Holding up the mirror to our harsh realities
JOHANNESBURG - Finance Minister Tito Mboweni yesterday gave South Africa the picture the country wanted to wish away: it has no money and needs to spend within what it has.
Mboweni told Parliament that the failure to arrest spending more than it had would result in it defaulting on its debt obligations, opening it up to approaching international lenders to service its debt. “As the wise farmer will tell you,” Mboweni said, “when the tempest is raging, you must protect your plants from damage. Our aloe ferox, like our people, is protected.”
Mboweni said gross domestic product (GDP) was now expected to decline 7.2 percent from 6.8 percent predicted in February for the fiscal year ending in March 2021 - the largest contraction in nearly 90 years.
Mboweni said the country’s economic outlook was bleak as a result of the weak fiscal framework, rising Budget deficit, and escalating debt-to-GDP ratio. He said the economic outlook had been hit hard by both the collapse in global demand and the restrictions to activity resulting from the coronavirus pandemic.
“Commodity price increases and a weaker oil price have softened the blow, but as a small open economy reliant on exports we have been hit hard by both the collapse in global demand and the restrictions to economic activity,” Mboweni said.
FINANCE Minister Tito Mboweni said gross domestic product was expected to decline 7.2 percent from 6.8 percent predicted in February for the fiscal year ending in March 2021 - the largest contraction in nearly 90 years. Supplied
“Inflation will likely register 3 percent in 2020, in line with the outcome of (yesterday) morning.”
Mboweni’s supplementary Budget set out the government's roadmap to stabilise debt by improving spending patterns and creating a foundation for economic revival.
He said the projected total consolidated Budget spending, including debt service costs, would now exceed R2trillion for the first time ever.

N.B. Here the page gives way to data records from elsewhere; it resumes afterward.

-- ==== Sys2Proof/Certificates/Slice0/Obligations.lean ====
section
/-! DEFINITION. The statements for the provers, family by family in the order of the opcode table. A statement about a
command names the state that the command reaches before the event inputs settle: `exec c s = .next (settle t)`, so
`t.evc = s.evc` says that the command itself raises no event beyond the levels of the state. `s.keeps t fs` is the
frame of the registers, and `t = { s with … }` that of everything else. -/

open Sys2Proof Sys2Proof.Machine

/-! ### Spindles and the power die (chapter 4) -/

/-- R174, R183 (START), R184 (STOP), R195 (MEASURE), R196 (its end) and R168 (CLEAR_FAULT), while the power die takes
commands (R201), with their frames. What a STOP does in UNLOADING and in BRAKE is the model's choice (log entry 22). -/
def Obligations.SpindleCommands : Prop :=
  ∀ (p : Fin 8) (s : State), s.dieHeld = false →
    (s.rd (SPN_STATUS_STATE p) = 0 → s.regOn (SPN_CMD_WORD p).addr = true → ∃ t, exec (.spnStart p) s = .next (settle t)
      ∧ t.rd (SPN_STATUS_STATE p) = 1 ∧ t.rd (SPN_STATUS_RETRY_USED p) = 0 ∧ t.rd (SPN_PERIOD_MEASURED p) = 0xFFFFFF
      ∧ s.keeps t [SPN_STATUS_STATE p, SPN_STATUS_RETRY_USED p, SPN_PERIOD_MEASURED p]
      ∧ t = { s with regs := t.regs, spn := t.spn } ∧ s.otherPorts t p)
    ∧ (s.rd (SPN_STATUS_STATE p) = 6 → s.spn[p].fly = false → s.regOn (SPN_CMD_WORD p).addr = true → ∃ t, exec (.spnStart p) s = .next (settle t)
      ∧ t.spn[p].fly = true ∧ t.rd (SPN_STATUS_RETRY_USED p) = 0
      ∧ s.keeps t [SPN_STATUS_RETRY_USED p]
      ∧ t = { s with regs := t.regs, spn := t.spn } ∧ s.otherPorts t p)
    ∧ (s.rd (SPN_STATUS_STATE p) = 9 → s.regOn (SPN_CMD_WORD p).addr = true → ∃ t, exec (.spnStart p) s = .next (settle t)
      ∧ t.rd (SPN_EVENT_CMD_REFUSED p) = 1
      ∧ s.keeps t [SPN_EVENT_CMD_REFUSED p] ∧ t = { s with regs := t.regs })
    ∧ (1 ≤ s.rd (SPN_STATUS_STATE p) → s.rd (SPN_STATUS_STATE p) ≤ 8 → s.rd (SPN_STATUS_STATE p) ≠ 6 →
      s.regOn (SPN_CMD_WORD p).addr = true → exec (.spnStart p) s = .next (settle s))
    ∧ (s.rd (SPN_STATUS_STATE p) = 1 → s.regOn (SPN_CMD_WORD p).addr = true → ∃ t, exec (.spnStop p) s = .next (settle t)
      ∧ t.rd (SPN_STATUS_STATE p) = 0 ∧ s.keeps t [SPN_STATUS_STATE p] ∧ t = { s with regs := t.regs })
    ∧ (2 ≤ s.rd (SPN_STATUS_STATE p) → s.rd (SPN_STATUS_STATE p) ≤ 6 → s.srv[p].loaded = false →
      s.regOn (SPN_CMD_WORD p).addr = true → ∃ t, exec (.spnStop p) s = .next (settle t)
      ∧ t.rd (SPN_STATUS_STATE p) = (if s.flag (SPN_CTRL_STOP_MODE p) then 8 else 6)
      ∧ t.spn[p].fly = false ∧ t.spn[p].retryWait = false
      ∧ t.rd (SPN_PERIOD_MEASURED p) =
          (if s.flag (SPN_CTRL_STOP_MODE p) then 0xFFFFFF else s.rd (SPN_PERIOD_MEASURED p))
      ∧ s.keeps t [SPN_STATUS_STATE p, SPN_PERIOD_MEASURED p]
      ∧ t = { s with regs := t.regs, spn := t.spn } ∧ s.otherPorts t p)
    ∧ (2 ≤ s.rd (SPN_STATUS_STATE p) → s.rd (SPN_STATUS_STATE p) ≤ 6 → s.srv[p].loaded = true →
      s.regOn (SPN_CMD_WORD p).addr = true → ∃ t, exec (.spnStop p) s = .next (settle t)
      ∧ t.rd (SPN_STATUS_STATE p) = 7 ∧ t.spn[p].after = (if s.flag (SPN_CTRL_STOP_MODE p) then 8 else 6)
      ∧ t.rd (SRV_STATUS_STATE p) = (if s.rd (SRV_STATUS_STATE p) = 0 then 0 else 7)
      ∧ s.keeps t (SPN_STATUS_STATE p :: unloadFields p)
      ∧ t = { s with regs := t.regs, spn := t.spn, srv := t.srv, sce := t.sce, ch := t.ch, fmt := t.fmt }
      ∧ s.keepsSce t ∧ s.otherPorts t p)
    ∧ (s.rd (SPN_STATUS_STATE p) = 7 → s.spn[p].after = 4 → s.regOn (SPN_CMD_WORD p).addr = true → ∃ t, exec (.spnStop p) s = .next (settle t)
      ∧ t.spn[p] = { s.spn[p] with after := if s.flag (SPN_CTRL_STOP_MODE p) then 8 else 6 }
      ∧ t = { s with spn := t.spn } ∧ s.otherPorts t p)
    ∧ (s.rd (SPN_STATUS_STATE p) = 0 ∨ (s.rd (SPN_STATUS_STATE p) = 7 ∧ s.spn[p].after ≠ 4)
        ∨ 8 ≤ s.rd (SPN_STATUS_STATE p) → s.regOn (SPN_CMD_WORD p).addr = true → exec (.spnStop p) s = .next (settle s))
    ∧ (s.rd (SPN_STATUS_STATE p) = 0 → s.regOn (SPN_CMD_WORD p).addr = true → ∃ t, exec (.spnMeasure p) s = .next (settle t)
      ∧ t.rd (SPN_STATUS_MEASURE_BUSY p) = 1
      ∧ s.keeps t [SPN_STATUS_MEASURE_BUSY p] ∧ t = { s with regs := t.regs })
    ∧ (s.rd (SPN_STATUS_STATE p) ≠ 0 → s.regOn (SPN_CMD_WORD p).addr = true → ∃ t, exec (.spnMeasure p) s = .next (settle t)
      ∧ t.rd (SPN_EVENT_CMD_REFUSED p) = 1
      ∧ s.keeps t [SPN_EVENT_CMD_REFUSED p] ∧ t = { s with regs := t.regs })
    ∧ (∀ uv vw wu vcm : Nat, s.flag (SPN_STATUS_MEASURE_BUSY p) = true →
      ∃ t, exec (.measureDone p uv vw wu vcm) s = .next (settle t)
      ∧ t.rd (SPN_RES_A_UV p) = min uv 0xFFFF ∧ t.rd (SPN_RES_A_VW p) = min vw 0xFFFF
      ∧ t.rd (SPN_RES_B_WU p) = min wu 0xFFFF ∧ t.rd (SPN_RES_B_VCM p) = min vcm 0xFFFF
      ∧ t.rd (VCM_COIL_RES_RES p) = min vcm 0xFFFF ∧ t.rd (SPN_STATUS_MEASURE_BUSY p) = 0
      ∧ s.keeps t [SPN_RES_A_UV p, SPN_RES_A_VW p, SPN_RES_B_WU p, SPN_RES_B_VCM p, VCM_COIL_RES_RES p,
          SPN_STATUS_MEASURE_BUSY p]
      ∧ t = { s with regs := t.regs })
    ∧ (s.rd (SPN_STATUS_STATE p) = 9 → s.regOn (SPN_CMD_WORD p).addr = true → ∃ t, exec (.spnClearFault p true) s = .next (settle t)
      ∧ t.rd (SPN_STATUS_STATE p) = 0 ∧ t.rd (SPN_STATUS_FAULT_CAUSE p) = 0 ∧ t.rd (SPN_PERIOD_MEASURED p) = 0xFFFFFF
      ∧ s.keeps t [SPN_STATUS_STATE p, SPN_STATUS_FAULT_CAUSE p, SPN_PERIOD_MEASURED p]
      ∧ t = { s with regs := t.regs, spn := t.spn } ∧ s.otherPorts t p)
    ∧ (s.rd (SPN_STATUS_STATE p) ≠ 9 → s.regOn (SPN_CMD_WORD p).addr = true → exec (.spnClearFault p true) s = .next (settle s))
    ∧ (s.regOn (SPN_CMD_WORD p).addr = true → ∃ t, exec (.spnClearFault p false) s = .next (settle t) ∧ t.rd (SPN_EVENT_CMD_REFUSED p) = 1
      ∧ s.keeps t [SPN_EVENT_CMD_REFUSED p] ∧ t = { s with regs := t.regs })
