@[simp] theorem State.modSpn_regs (s : State) (p : Fin 8) (g : Spindle → Spindle) : (s.modSpn p g).regs = s.regs := (rfl)
@[simp] theorem State.modSpn_mem (s : State) (p : Fin 8) (g : Spindle → Spindle) : (s.modSpn p g).mem = s.mem := (rfl)
@[simp] theorem State.modSpn_ecc (s : State) (p : Fin 8) (g : Spindle → Spindle) : (s.modSpn p g).ecc = s.ecc := (rfl)
@[simp] theorem State.modSpn_caps (s : State) (p : Fin 8) (g : Spindle → Spindle) : (s.modSpn p g).caps = s.caps := (rfl)
@[simp] theorem State.modSpn_rings (s : State) (p : Fin 8) (g : Spindle → Spindle) : (s.modSpn p g).rings = s.rings := (rfl)
@[simp] theorem State.modSpn_evc (s : State) (p : Fin 8) (g : Spindle → Spindle) : (s.modSpn p g).evc = s.evc := (rfl)
@[simp] theorem State.modSpn_pw (s : State) (p : Fin 8) (g : Spindle → Spindle) : (s.modSpn p g).pw = s.pw := (rfl)
@[simp] theorem State.modSpn_boot (s : State) (p : Fin 8) (g : Spindle → Spindle) : (s.modSpn p g).boot = s.boot := (rfl)
@[simp] theorem State.modSpn_core (s : State) (p : Fin 8) (g : Spindle → Spindle) : (s.modSpn p g).core = s.core := (rfl)
@[simp] theorem State.modSpn_dbg (s : State) (p : Fin 8) (g : Spindle → Spindle) : (s.modSpn p g).dbg = s.dbg := (rfl)
@[simp] theorem State.modSpn_io (s : State) (p : Fin 8) (g : Spindle → Spindle) : (s.modSpn p g).io = s.io := (rfl)
@[simp] theorem State.modSpn_lc (s : State) (p : Fin 8) (g : Spindle → Spindle) : (s.modSpn p g).lc = s.lc := (rfl)
@[simp] theorem State.modSpn_cip (s : State) (p : Fin 8) (g : Spindle → Spindle) : (s.modSpn p g).cip = s.cip := (rfl)
@[simp] theorem State.modSpn_bus (s : State) (p : Fin 8) (g : Spindle → Spindle) : (s.modSpn p g).bus = s.bus := (rfl)
@[simp] theorem State.modSpn_die (s : State) (p : Fin 8) (g : Spindle → Spindle) : (s.modSpn p g).die = s.die := (rfl)
@[simp] theorem State.modSpn_srv (s : State) (p : Fin 8) (g : Spindle → Spindle) : (s.modSpn p g).srv = s.srv := (rfl)
@[simp] theorem State.modSpn_shockLow (s : State) (p : Fin 8) (g : Spindle → Spindle) : (s.modSpn p g).shockLow = s.shockLow := (rfl)
@[simp] theorem State.modSpn_fmtLast (s : State) (p : Fin 8) (g : Spindle → Spindle) : (s.modSpn p g).fmtLast = s.fmtLast := (rfl)
@[simp] theorem State.modSpn_mram (s : State) (p : Fin 8) (g : Spindle → Spindle) : (s.modSpn p g).mram = s.mram := (rfl)
@[simp] theorem State.modSpn_sce (s : State) (p : Fin 8) (g : Spindle → Spindle) : (s.modSpn p g).sce = s.sce := (rfl)
@[simp] theorem State.modSpn_ch (s : State) (p : Fin 8) (g : Spindle → Spindle) : (s.modSpn p g).ch = s.ch := (rfl)
@[simp] theorem State.modSpn_fmt (s : State) (p : Fin 8) (g : Spindle → Spindle) : (s.modSpn p g).fmt = s.fmt := (rfl)
@[simp] theorem State.modSpn_memDue (s : State) (p : Fin 8) (g : Spindle → Spindle) : (s.modSpn p g).memDue = s.memDue := (rfl)
@[simp] theorem State.modSpn_hq (s : State) (p : Fin 8) (g : Spindle → Spindle) : (s.modSpn p g).hq = s.hq := (rfl)
@[simp] theorem State.modSpn_hp (s : State) (p : Fin 8) (g : Spindle → Spindle) : (s.modSpn p g).hp = s.hp := (rfl)
@[simp] theorem State.modSpn_nanoStage (s : State) (p : Fin 8) (g : Spindle → Spindle) : (s.modSpn p g).nanoStage = s.nanoStage := (rfl)
@[simp] theorem State.modSpn_usb (s : State) (p : Fin 8) (g : Spindle → Spindle) : (s.modSpn p g).usb = s.usb := (rfl)
@[simp] theorem State.modSpn_idu (s : State) (p : Fin 8) (g : Spindle → Spindle) : (s.modSpn p g).idu = s.idu := (rfl)
@[simp] theorem State.modSpn_alm (s : State) (p : Fin 8) (g : Spindle → Spindle) : (s.modSpn p g).alm = s.alm := (rfl)
@[simp] theorem State.modSpn_jtag (s : State) (p : Fin 8) (g : Spindle → Spindle) : (s.modSpn p g).jtag = s.jtag := (rfl)
@[simp] theorem State.modSpn_ae (s : State) (p : Fin 8) (g : Spindle → Spindle) : (s.modSpn p g).ae = s.ae := (rfl)
@[simp] theorem State.modSpn_ot (s : State) (p : Fin 8) (g : Spindle → Spindle) : (s.modSpn p g).ot = s.ot := (rfl)
@[simp] theorem State.modSpn_media (s : State) (p : Fin 8) (g : Spindle → Spindle) : (s.modSpn p g).media = s.media := (rfl)
@[simp] theorem State.modSpn_freeCtr (s : State) (p : Fin 8) (g : Spindle → Spindle) : (s.modSpn p g).freeCtr = s.freeCtr := (rfl)
@[simp] theorem State.modSpn_pending (s : State) (p : Fin 8) (g : Spindle → Spindle) : (s.modSpn p g).pending = s.pending := (rfl)

@[simp] theorem State.modSrv_regs (s : State) (p : Fin 8) (g : Servo → Servo) : (s.modSrv p g).regs = s.regs := (rfl)
@[simp] theorem State.modSrv_mem (s : State) (p : Fin 8) (g : Servo → Servo) : (s.modSrv p g).mem = s.mem := (rfl)
@[simp] theorem State.modSrv_ecc (s : State) (p : Fin 8) (g : Servo → Servo) : (s.modSrv p g).ecc = s.ecc := (rfl)
@[simp] theorem State.modSrv_caps (s : State) (p : Fin 8) (g : Servo → Servo) : (s.modSrv p g).caps = s.caps := (rfl)
@[simp] theorem State.modSrv_rings (s : State) (p : Fin 8) (g : Servo → Servo) : (s.modSrv p g).rings = s.rings := (rfl)
@[simp] theorem State.modSrv_evc (s : State) (p : Fin 8) (g : Servo → Servo) : (s.modSrv p g).evc = s.evc := (rfl)
@[simp] theorem State.modSrv_pw (s : State) (p : Fin 8) (g : Servo → Servo) : (s.modSrv p g).pw = s.pw := (rfl)
@[simp] theorem State.modSrv_boot (s : State) (p : Fin 8) (g : Servo → Servo) : (s.modSrv p g).boot = s.boot := (rfl)
@[simp] theorem State.modSrv_core (s : State) (p : Fin 8) (g : Servo → Servo) : (s.modSrv p g).core = s.core := (rfl)
@[simp] theorem State.modSrv_dbg (s : State) (p : Fin 8) (g : Servo → Servo) : (s.modSrv p g).dbg = s.dbg := (rfl)
@[simp] theorem State.modSrv_io (s : State) (p : Fin 8) (g : Servo → Servo) : (s.modSrv p g).io = s.io := (rfl)
@[simp] theorem State.modSrv_lc (s : State) (p : Fin 8) (g : Servo → Servo) : (s.modSrv p g).lc = s.lc := (rfl)
@[simp] theorem State.modSrv_cip (s : State) (p : Fin 8) (g : Servo → Servo) : (s.modSrv p g).cip = s.cip := (rfl)
@[simp] theorem State.modSrv_bus (s : State) (p : Fin 8) (g : Servo → Servo) : (s.modSrv p g).bus = s.bus := (rfl)
@[simp] theorem State.modSrv_spn (s : State) (p : Fin 8) (g : Servo → Servo) : (s.modSrv p g).spn = s.spn := (rfl)
@[simp] theorem State.modSrv_die (s : State) (p : Fin 8) (g : Servo → Servo) : (s.modSrv p g).die = s.die := (rfl)
@[simp] theorem State.modSrv_shockLow (s : State) (p : Fin 8) (g : Servo → Servo) : (s.modSrv p g).shockLow = s.shockLow := (rfl)
@[simp] theorem State.modSrv_fmtLast (s : State) (p : Fin 8) (g : Servo → Servo) : (s.modSrv p g).fmtLast = s.fmtLast := (rfl)
@[simp] theorem State.modSrv_mram (s : State) (p : Fin 8) (g : Servo → Servo) : (s.modSrv p g).mram = s.mram := (rfl)
@[simp] theorem State.modSrv_sce (s : State) (p : Fin 8) (g : Servo → Servo) : (s.modSrv p g).sce = s.sce := (rfl)
@[simp] theorem State.modSrv_ch (s : State) (p : Fin 8) (g : Servo → Servo) : (s.modSrv p g).ch = s.ch := (rfl)
@[simp] theorem State.modSrv_fmt (s : State) (p : Fin 8) (g : Servo → Servo) : (s.modSrv p g).fmt = s.fmt := (rfl)
@[simp] theorem State.modSrv_memDue (s : State) (p : Fin 8) (g : Servo → Servo) : (s.modSrv p g).memDue = s.memDue := (rfl)
@[simp] theorem State.modSrv_hq (s : State) (p : Fin 8) (g : Servo → Servo) : (s.modSrv p g).hq = s.hq := (rfl)
@[simp] theorem State.modSrv_hp (s : State) (p : Fin 8) (g : Servo → Servo) : (s.modSrv p g).hp = s.hp := (rfl)
@[simp] theorem State.modSrv_nanoStage (s : State) (p : Fin 8) (g : Servo → Servo) : (s.modSrv p g).nanoStage = s.nanoStage := (rfl)
@[simp] theorem State.modSrv_usb (s : State) (p : Fin 8) (g : Servo → Servo) : (s.modSrv p g).usb = s.usb := (rfl)
@[simp] theorem State.modSrv_idu (s : State) (p : Fin 8) (g : Servo → Servo) : (s.modSrv p g).idu = s.idu := (rfl)
@[simp] theorem State.modSrv_alm (s : State) (p : Fin 8) (g : Servo → Servo) : (s.modSrv p g).alm = s.alm := (rfl)
@[simp] theorem State.modSrv_jtag (s : State) (p : Fin 8) (g : Servo → Servo) : (s.modSrv p g).jtag = s.jtag := (rfl)
@[simp] theorem State.modSrv_ae (s : State) (p : Fin 8) (g : Servo → Servo) : (s.modSrv p g).ae = s.ae := (rfl)
@[simp] theorem State.modSrv_ot (s : State) (p : Fin 8) (g : Servo → Servo) : (s.modSrv p g).ot = s.ot := (rfl)
@[simp] theorem State.modSrv_media (s : State) (p : Fin 8) (g : Servo → Servo) : (s.modSrv p g).media = s.media := (rfl)
@[simp] theorem State.modSrv_freeCtr (s : State) (p : Fin 8) (g : Servo → Servo) : (s.modSrv p g).freeCtr = s.freeCtr := (rfl)
@[simp] theorem State.modSrv_pending (s : State) (p : Fin 8) (g : Servo → Servo) : (s.modSrv p g).pending = s.pending := (rfl)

Mboweni said the government intended to borrow about $7billion (R121bn) from international finance institutions to support the pandemic response.
“Without external support, these borrowings will almost entirely consume all of our annual domestic saving, leaving no scope for investment or borrowing by anyone else,” Mboweni said.
Gross national debt was now forecast closer to R4trln, or 81.8percent of GDP by the end of the current fiscal year from R3.56trln or 65.6 percent in February. The consolidated Budget deficit would now be R761.7bn or 15.7percent of GDP in 2020/21, compared to R370.5bn in February, Mboweni said.
The narrower measure, known as the main Budget deficit, was projected to be 14.6percent of GDP, mainly due to the revised revenue projections and pay-outs from the Unemployment Insurance Fund.
Mboweni warned that the widening debt was the country's weakness, and this economic downturn will add more as the government has accumulated far too much debt.
He said the government had already spent as much on debt-service costs as it did on health in this financial year.
“This year, out of every rand that we pay in tax, 21cents goes to paying the interest on our past debts,” Mboweni said.
"If we remain passive, economic growth will stagnate. Our debt will spiral inexorably upwards and debt-service costs will crowd out public spending on education and other policy priorities.”
Though Mboweni said South Africa was still far from bankruptcy, he nonetheless warned that a sovereign debt crisis would arise if cost-saving measures were not taken now. “We are still some way from that. But if we do not act now, we will shortly get there,” he said.